A further issue raised by the study by Schiff, et al, involves the routine informing and monitoring of all patients on statins concerning early evidence of rhabdomyolyis. Given that 40 percent of notified patients had symptoms consistent with myopathy and that five out of eight such patients had significant elevations of creatine phosphokinase (CK), routine monitoring for CK should be done for all patients using statins. In addition, FDA should mandate government-approved MedGuides, patient information leaflets handed out at the time a prescription is filled, which inform patients of early symptoms of myopathy. Patients should be instructed, ideally by their physicians and, for double protection, in the MedGuide, that at the first sign of muscle pain, muscle tenderness, muscle weakness, tiredness or darkened urine, to stop taking any statin drugs to reduce the likelihood that further muscle damage might occur. Routine monitoring of CK and contacting those patients with elevated levels should be included in this rhabdomyolysis-prevention strategy.

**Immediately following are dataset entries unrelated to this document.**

-- ==== Sys2Proof/Machine/Dispatch.lean ====
section
/-!
DEFINITION. The dispatch: one arm per constructor of Instr, each one call of that instruction's own meaning.
-/
namespace Sys2Proof.Machine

Remedies for the Lack of Patient Notification
Ultimately, the cost for such notification should be borne by the pharmaceutical company making the dangerous drug. Pharmacists and/or physicians, if the latter have record access, should be reimbursed for doing the company’s work. In addition, the FDA should be given new legislative authority to impose mandatory drug recalls with an enforceable withdrawal schedule governing the level and rapidity of recall and patient notification. Currently, the agency lacks any authority to impose civil monetary penalties on pharmaceutical companies for any violation (or even repeat violations) of FDA laws or regulations and this new statutory authority is also sorely needed along with the authority over recalls.
Why were so many Cook County patients taking Baycol?
About 10 months before the August 2001 withdrawal of cerivastatin, Bayer underbid drug companies that had been previously supplying statins for Cook County. The bid had been won in the fall of 2000 and the switch began in November of that year. It is of interest that the three previous statins which had been used there were first lovastatin, then simvistatin, then pravastatin. These three earlier drugs have all been found in clinical trials to not only lower cholesterol but also to reduce the risk of mortality and/or major coronary events whereas for cerivastatin, the clinical benefits are unproven.